Don’t Fall for the Graduate School Trap
To make matters worse, people who have one of the worst paying college degrees often find themselves unable to pay the bills so they convince themselves that it is time to enroll in a graduate program and gets a master’s degree since it 1.) allows them to put their student loan debt payments on hold (while incurring interest charges that get added to principal!) and 2.) make more money.
This is almost certainly going to make matters worse even though it is true someone with a master’s degree earns more, generally speaking, than someone with only an undergraduate degree. The reason? Again, basic math.
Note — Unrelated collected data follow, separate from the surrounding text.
-- ==== Sys2Proof/Tests/Slice0.lean ====
section
/-! SUPPORT. The model's own tests: ill-formed terms refused, single steps on small states, and for the statements a state and operands
that meet the hypotheses of each clause. Expected values are worked out from the rules cited in the statements. -/

open Sys2Proof Sys2Proof.Machine

namespace Sys2Proof.Tests

set_option maxRecDepth 20000

/-- Fields written one after the other. -/
def put (s : State) (l : List (Field × Nat)) : State := l.foldl (fun t x => t.wr x.1 x.2) s

/-- The state after a command; the same state where it does not complete. -/
def after (c : Instr) (s : State) : State := match exec c s with
  | .next t => t
  | _ => s

/-- The state at reset, the start of every small state here. -/
abbrev R : State := State.reset

/-- Sealed, with lanes A, B and C VOTING and RUNNING, and A the service master. -/
def run3 : State := (put R ([(Fld.JC_MOD_STATUS_SEALED, 1), (Fld.UPD_START_STATUS_PHASE, Phase.run)] ++
  lanes.map (fun l => (Fld.LC_LANE_STATUS_EXEC l, Exec.running))) |> fun t => (lanes.foldl (fun t l => t.setMember l Mbr.voting) t)).setSvcMaster (some .A)

/-- The initiator of the witnesses: HART_1 of lane A, the service master in `run3`. -/
abbrev A1 : Initiator := .hart .A .h1

/-! ### Steps, reset and accesses -/

theorem test_step_front : ({ R with pending := [.fetch, .abort] } : State).pending = .fetch :: [.abort] := by decide
def wOff : State := { R with st := { R.st with powered := false } }
theorem test_wit_Idle : R.pending = [] ∧ R.st.powered = true ∧ wOff.st.powered = false ∧ wOff.pending = [] ∧ R.clk.corr = 0 := by decide
theorem test_wit_FaultingAccess : (2 : Nat) ≠ 4 ∧ 0x101 % 4 ≠ 0 ∧ keyOf .host 0x30 = some 0x30 ∧ regAt 0x30 = none ∧ eySecure 0x30 = false ∧
  regAt 0x90FFC = none ∧ eySecure 0x90FFC = true ∧ R.secure .gusset = true := by decide
theorem test_fault_register : (after (.registerWrite .host 0x30 4 1) R) = R.respond .host .fault := by decide
theorem test_wit_RefusedWrite : Reg.VT_READMIT < 0x1000000 ∧ R.svcMaster ≠ some .A ∧ laneOf (Reg.TRD_DISPATCH .B) = some .B ∧
  (∀ k ∈ [Reg.VT_READMIT, Reg.TB_STEP_CTRL, Reg.SX_SCHED_CTRL, Reg.UPD_ACT_CTRL, Reg.WL_CTRL], R.mayWrite (.hart .A .h1) k = false ∧ eySecure k = false ∧
    keyOf (.hart .A .h1) (0x20000000 + k) = some k) := by decide

/-! ### Memory and time -/

def wInval : State := put R [(Fld.MEM_INVAL_BASE_PAGES .junction, 0x7FFFF), (Fld.MEM_INVAL_SIZE_PAGES .junction, 1)]
def wInval2 : State := wInval.setMctl .junction { R.mctl .junction with inval := some (0x7FFFE, 0x80000), valid := [1, 4194287, 4194288] }
def wInval3 : State := run3.setMctl (.lane .B) { R.mctl .junction with inval := some (0x40000, 0x40001), valid := [0, 15, 16] }
theorem test_wit_Invalidation : R.mayWrite .host (Reg.MEM_CMD .junction) = true ∧
  (wInval.rd (Fld.MEM_INVAL_SIZE_PAGES .junction) ≠ 0 ∧ ddrBase .junction ≤ 0x7FFFF * 4096 ∧ (0x7FFFF + 1) * 4096 ≤ ddrEnd .junction ∧
   (wInval.mctl .junction).inval = none ∧ wInval.poolPage .junction = 0) ∧ R.rd (Fld.MEM_INVAL_SIZE_PAGES .junction) = 0 ∧
  (wInval2.mctl .junction).inval = some (0x7FFFE, 0x80000) := by decide
theorem test_inval_last_page : (after (.inval .host .junction 0) wInval).jmem.inval = some (0x7FFFF, 0x80000) := by decide
def wElog : State := run3.setMctl (.lane .A) { R.mctl .junction with elog := [⟨1, 2, 3, 4, 5, 6⟩, ⟨1, 2, 3, 4, 5, 6⟩] }
def wRet : State := (put R [(Fld.MEM_RT_n_ACTIVE .junction 3, 1), (Fld.MEM_RT_n_PAGE .junction 3, 0x40001)]).setMctl .junction { R.mctl .junction with copying := some 3 }
def wRet127 : State := (put R [(Fld.MEM_RT_n_ACTIVE .junction 127, 1), (Fld.MEM_RT_n_PAGE .junction 127, 0x7FFFF)]).setMctl .junction { R.mctl .junction with copying := some 127 }
theorem test_wit_ErrorLog : run3.mayWrite A1 (Reg.MEM_ELOG_CTRL .junction) = true ∧ (run3.mctl .junction).elog.length ≤ 32 ∧
  R.mayWrite .host (Reg.MEM_RT_n .junction 127) = true ∧ R.rd (Fld.MEM_RT_n_ACTIVE .junction 127) = 0 ∧
  wbits 0x8007FFFF (Fld.MEM_RT_n_PAGE .junction 127) = 0x7FFFF ∧ inDdr .junction (0x7FFFF * 4096) = true ∧ R.inPool .junction 0x7FFFF = false ∧
  R.rd (Fld.MEM_STATUS_RETIRE_BUSY .junction) = 0 ∧ inDdr .junction (0x3FFFF * 4096) = false ∧
  (wRet.mctl .junction).copying = some 3 ∧ wRet.rd (Fld.MEM_RT_n_ACTIVE .junction 3) = 1 ∧ (∀ k < 3, wRet.rd (Fld.MEM_RT_n_ACTIVE .junction k) ≠ 1) := by decide
theorem test_retire_active : ∀ k < 128, k ≠ 127 → R.rd (Fld.MEM_RT_n_ACTIVE .junction k) ≠ 1 := by decide
def wDiag : State := put R [(Fld.MEM_DIAG_ADDR_WORD .junction, 0x7FFFFFF8 / 8)]
def wDiagBusy : State := R.setMctl .junction { R.mctl .junction with diagBusy := true, hold := some 0 }
theorem test_wit_Diagnostic : R.mayWrite .host (Reg.MEM_DIAG_CMD .junction) = true ∧ wbits 0 (Fld.MEM_DIAG_CMD_RELEASE .junction) = 0 ∧
  wbits 0 (Fld.MEM_DIAG_CMD_WRITE .junction) = 0 ∧
  (inDdr .junction (wDiag.diagAddr .junction) = true ∧ wDiag.inPool .junction (wDiag.diagAddr .junction / 4096) = false ∧ (wDiag.mctl .junction).hold = none) ∧
  inDdr .junction (R.diagAddr .junction) = false ∧ (wDiagBusy.mctl .junction).diagBusy = true := by decide
def wFill : State := R.setMctl (.lane .B) { R.mctl (.lane .B) with fillStart := some 0, valid := [4, 9] }
def wLap : State := put { run3 with clk := { run3.clk with uptime := 400000000000 } } [(Fld.MEM_CFG_LAP_MAX .junction, 1)]
theorem test_wit_Fills : (wFill.mctl (.lane .B)).fillStart = some 0 ∧ R.readmitPhase ≠ 1 ∧
  R.phase ≠ Phase.recovery ∧ R.phase ≠ Phase.fill ∧ scrubTarget (R.mctl .junction) = none ∧ scrubTarget (wFill.mctl (.lane .B)) = some 16 ∧
  scrubTarget { wFill.mctl (.lane .B) with scrub := 17 } ≠ none ∧
  0 < wLap.rd (Fld.MEM_CFG_LAP_MAX .junction) ∧ wLap.rd (Fld.MEM_CFG_LAP_MAX .junction) < wLap.scrubAge .junction := by decide
def wStep : State := put { run3 with clk := { run3.clk with stepPend := some ⟨false, -5, 1, 0⟩, uptime := 4 } } [(Fld.TB_CFG_WALL_SRC, 1)]
def wStep2 : State := { run3 with clk := { run3.clk with stepPend := some ⟨true, 2000000000, 2, 0⟩, net := 77, uptime := 8 } }
def wWall : State := put run3 [(Fld.TB_CFG_WALL_SRC, 1), (Fld.TB_STEP_NS_VALUE, 999999999), (Fld.TB_STEP_SEC_LO_VALUE, 12), (Fld.TB_SLEW_NS_NS, 4294967295)]
def wRing : State := put run3 [(Fld.TB_CFG_WALL_SRC, 0)]
theorem test_wit_StepAndSlew : wWall.mayWrite A1 Reg.TB_STEP_CTRL = true ∧ wWall.mayWrite A1 Reg.TB_SLEW_CTRL = true ∧ wWall.clk.stepPend = none ∧
  wWall.rd Fld.TB_STEP_NS_VALUE = 999999999 ∧ wbits 0x10 Fld.TB_STEP_CTRL_SOURCE = 2 ∧ wWall.rd Fld.TB_CFG_WALL_SRC = 1 ∧
  (wRing.rd Fld.TB_CFG_WALL_SRC = 0 ∧ wRing.leads = false) ∧ (wStep.clk.stepPend = some ⟨false, -5, 1, 0⟩ ∧ 0 < wStep.clk.uptime) ∧
  (wStep2.clk.stepPend = some ⟨true, 2000000000, 2, 0⟩ ∧ 0 < wStep2.clk.uptime) := by decide
def wCmp : State := put { run3 with clk := { run3.clk with net := 1000, targets := [(0, 999), (8, 1001), (15, 1000)] } } [(Fld.TB_CMP_n_CFG_ARMED 15, 1), (Fld.TB_CMP_n_TARGET_SPAN 15, 1000),
  (Fld.TB_CMP_n_CFG_ARMED 0, 1), (Fld.TB_CMP_n_TARGET_SPAN 0, 999), (Fld.TB_CMP_n_PERIOD_NS 0, 1000000), (Fld.TB_CMP_n_TARGET_SPAN 1, 4000000000),
  (Fld.TB_CMP_n_TARGET_SPAN 8, 1001), (Fld.TB_CMP_n_CFG_ARMED 8, 1)]
theorem test_wit_CompareUnits : run3.mayWrite A1 (Reg.TB_CMP_n_CFG 15) = true ∧ wbits 0x40000000 (Fld.TB_CMP_n_CFG_DISARM 15) = 1 ∧ wbits 0x80000000 (Fld.TB_CMP_n_CFG_DISARM 15) = 0 ∧
  wCmp.rd (Fld.TB_CMP_n_TARGET_SPAN 1) = 4000000000 ∧ wCmp.rd (Fld.TB_CMP_n_CFG_SCALE 15) = 0 ∧ spanDiff 1000 wCmp.netSpan = 0 ∧ spanDiff 999 wCmp.netSpan = -1 ∧
  wCmp.rd (Fld.TB_CMP_n_CFG_ARMED 15) = 1 ∧ spanDiff (wCmp.cmpNow 15) (wCmp.cmpTarget 15) = 0 ∧ wCmp.rd (Fld.TB_CMP_n_PERIOD_NS 15) = 0 ∧ wCmp.rd (Fld.TB_CMP_n_PERIOD_NS 0) ≠ 0 ∧
  wCmp.rd (Fld.TB_CMP_n_CFG_ARMED 1) = 0 ∧ spanDiff (wCmp.cmpNow 8) (wCmp.cmpTarget 8) = -1 ∧ wCmp.rd (Fld.TB_CMP_n_TARGET_SPAN 0) = wCmp.cmpTarget 0 := by decide
def wPair : State := { run3 with holdR := [(holdKey .host Reg.TB_SEC_HI, 7)], holdW := [(holdKey A1 Reg.TB_STEP_SEC_HI, 0x12345678)] }
theorem test_wit_CapturedReads : run3.mayRead .host Reg.TB_NS = true ∧ keyOf .host Reg.TB_UPTIME_LO = some Reg.TB_UPTIME_LO ∧
  lookupN run3.holdR (holdKey .host Reg.TB_UPTIME_LO) = none ∧ regAt Reg.TB_SEC_HI ≠ none ∧ wPair.mayRead .host Reg.TB_SEC_HI = true ∧
  lookupN wPair.holdR (holdKey .host Reg.TB_SEC_HI) = some 7 ∧ keyOf A1 (0x20000000 + Reg.TB_STEP_SEC_HI) = some Reg.TB_STEP_SEC_HI ∧
  keyOf A1 (0x20000000 + Reg.TB_STEP_SEC_LO) = some Reg.TB_STEP_SEC_LO ∧ run3.mayWrite A1 Reg.TB_STEP_SEC_HI = true ∧
  run3.mayWrite A1 Reg.TB_STEP_SEC_LO = true ∧ lookupN wPair.holdW (holdKey A1 Reg.TB_STEP_SEC_HI) = some 0x12345678 := by decide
You’re adding more interest and principal payments on top of the undergraduate student loans you already incurred. It’s a form of denial and stupidity to think that going back to school will solve the problem if you are still involved in one of these career fields.
So repeat after me: It’s fine to follow your passion as long as you can pay cash for the degree. Otherwise, you are signing your own financial death warrant1. Your family will be poor unless you marry a rich spouse. You will struggle to put food on the table. Complaining about it won’t change it. Protesting won’t change it. Sometimes, life is just too damn bad. This is a function of what society values. Pay cash and you’ll be fine. Take on student loan debt for one of these fields and you’re in shackles.
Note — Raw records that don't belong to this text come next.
-- ==== Sys2Proof/Word.lean ====
section
/-! DEFINITION. The word types of the machine: bytes, 16-bit words, 12-bit addresses in an instruction, register numbers (00_scope.md R6, R8, R9). -/

namespace Sys2Proof

/-- A byte: a general register, a timer, a memory cell (R20, R27, R50). Unsigned (R9). -/
abbrev Byte := BitVec 8

/-- A 16-bit word: an instruction, `I`, `pc`, a stack entry (R23, R24, R25, R80). Unsigned (R9). -/
abbrev Word := BitVec 16

/-- The 12-bit field `nnn` of an instruction (R81). -/
abbrev Addr12 := BitVec 12

/-- A register number, 0..15: the fields `x` and `y` (R20, R81). -/
abbrev Reg := Fin 16

/-- The number of the flag register `VF` (R22). -/
abbrev flagReg : Reg := 15

end Sys2Proof
end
But … But … It’s Not Fair My Passion Is on the Worst Paying College Degrees List!
“But I’m passionate about my field and I can’t make enough money to afford it!” you protest. “Why is it fair that someone else gets to go into this industry because their parents can subsidize their education?”
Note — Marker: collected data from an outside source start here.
-- ==== Sys2Proof/Machine/Tick.lean ====
section
/-! DEFINITION. The tick: fetch, advance, decode, execute, timers; its report to the driver; a run and its end (40_tick.md R110 to R118; 70_reset_and_hazards.md R285). -/

namespace Sys2Proof.Machine

/-- What a tick that does not fault reports to the driver beside the next state (R117; log entry 8). -/
inductive TickReport where
  /-- a legal instruction other than 0x0000 was executed -/
  | ok
  /-- the fetched word was 0x0000 (R118, R252) -/
  | halt
  deriving DecidableEq, Repr

/-- The outcome of a tick (R117): the report with the next state, or a fault. -/
abbrev TickOutcome := Host.Outcome (TickReport × State) Fault Refusal

/-- `Halt` for the sentinel, `Ok` for every other instruction (R117, R118). -/
def reportOf (i : Instr) : TickReport := if i = .halt then .halt else .ok

/-- What a tick does after the instruction: T6, but in a `Halt` tick the timers stand still (R116, R118);
then the tick's inputs are used up. -/
def finishTick (report : TickReport) (s : State) : State :=
  match report with
  | .ok => s.tickTimers.nextInput
  | .halt => s.nextInput

/-- Phases T2, T5 and T6 for the decoded instruction (R110). -/
def tickInstr (i : Instr) (s : State) : TickOutcome :=
  match exec i s.advancePc with
  | .next t => .next (reportOf i, finishTick (reportOf i) t)
  | .fault f => .fault f
  | .refused r => .refused r

/-- The tick (R110): fetch bounds first, then decode, then the instruction (R247). -/
def tick (s : State) : TickOutcome :=
  match s.fetchWord with
  | .error f => .fault f
  | .ok w =>
    match decode w with
    | none => .fault (.decodeError w)
    | some i => tickInstr i s

/-- The next state without the report. -/
def dropReport : TickOutcome → Result
  | .next p => .next p.2
  | .fault f => .fault f
  | .refused r => .refused r

/-- Put a word where the fetch reads the next instruction, high byte first (R55, R111). Where `pc` is
above 0x0FFE nothing can be fetched and nothing is written (log entry 20). -/
def State.placeWord (s : State) (w : Word) : State :=
  if s.pc.toNat + 1 < Config.memSize then
    { s with mem := (s.mem.write s.pc.toNat (hiByte w)).write (s.pc.toNat + 1) (loByte w) }
  else s

/-- How a sequence of ticks stands or ended (R285). -/
inductive RunEnd where
  /-- the driver stopped ticking; the program has not finished -/
  | unfinished (s : State)
  /-- normal end: the first tick whose outcome was `Halt`, with the state it left -/
  | halted (s : State)
  /-- fatal end: no final state -/
  | faulted (f : Fault)
  /-- an instruction without a meaning (none is left) -/
  | refused (r : Refusal)
  deriving DecidableEq, Repr

/-- At most `k` ticks, ending at the first `Halt` or fault (R285; decision D23, log entry 21). -/
def runTicks : Nat → State → RunEnd
  | 0, s => .unfinished s
  | k + 1, s =>
    match tick s with
    | .next (.ok, t) => runTicks k t
    | .next (.halt, t) => .halted t
    | .fault f => .faulted f
    | .refused r => .refused r

end Sys2Proof.Machine
end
[mainbodyad]Honestly? Tough. Get over it. Some people are born smarter, some people are born more attractive, some people are born in prosperous countries, and some people are born to parents with more resources. Too damn bad. Accept it and realize that your personal opportunity cost, which is different from everyone else in the world, gives you three options:
1. Find a way to give society enough value that it will give you money in return so you can pursue the degree
2. Choose another field (you can always do your passion as a hobby)
3. Take out the student loan debt and consign yourself to a life of poverty and struggle with no hope for a better tomorrow
If you are smart enough, you’ll come up with the cash ethically and honestly without lying, cheating, stealing, or hurting anyone. If you aren’t smart enough, you don’t deserve to go into the field. It’s that simple. No one said life is fair. Otherwise 8-year-old kids wouldn’t die of cancer. Our job is to do the best we can with what we’re given. Nothing more. Nothing less.
1) I should point out that people like Aaron and me are the exception and you should not look to us for models of behavior. Most of you know I used a music scholarship to go to a very expensive private school. But I knew going in that my career was going to be in finance and business, that I was going to be successful, and my household was already earning $100,000 per annum in passive income by my senior year of college. I wanted a liberal arts education to enrich me personally; making money was easy for me. Most folks aren’t wired the way I am. I choose to carry some student loan debt that I locked in at prices ranging from 2.5% to 5.0% for 20 to 30 years, effectively giving me free use of money to fund my other investments. Though large to most people, my student loans are small relative to my family’s resources; both income and assets. This is a rare case of where “do as I say, not as I do” is appropriate but in the interest of honesty and full disclosure, it should be highlighted.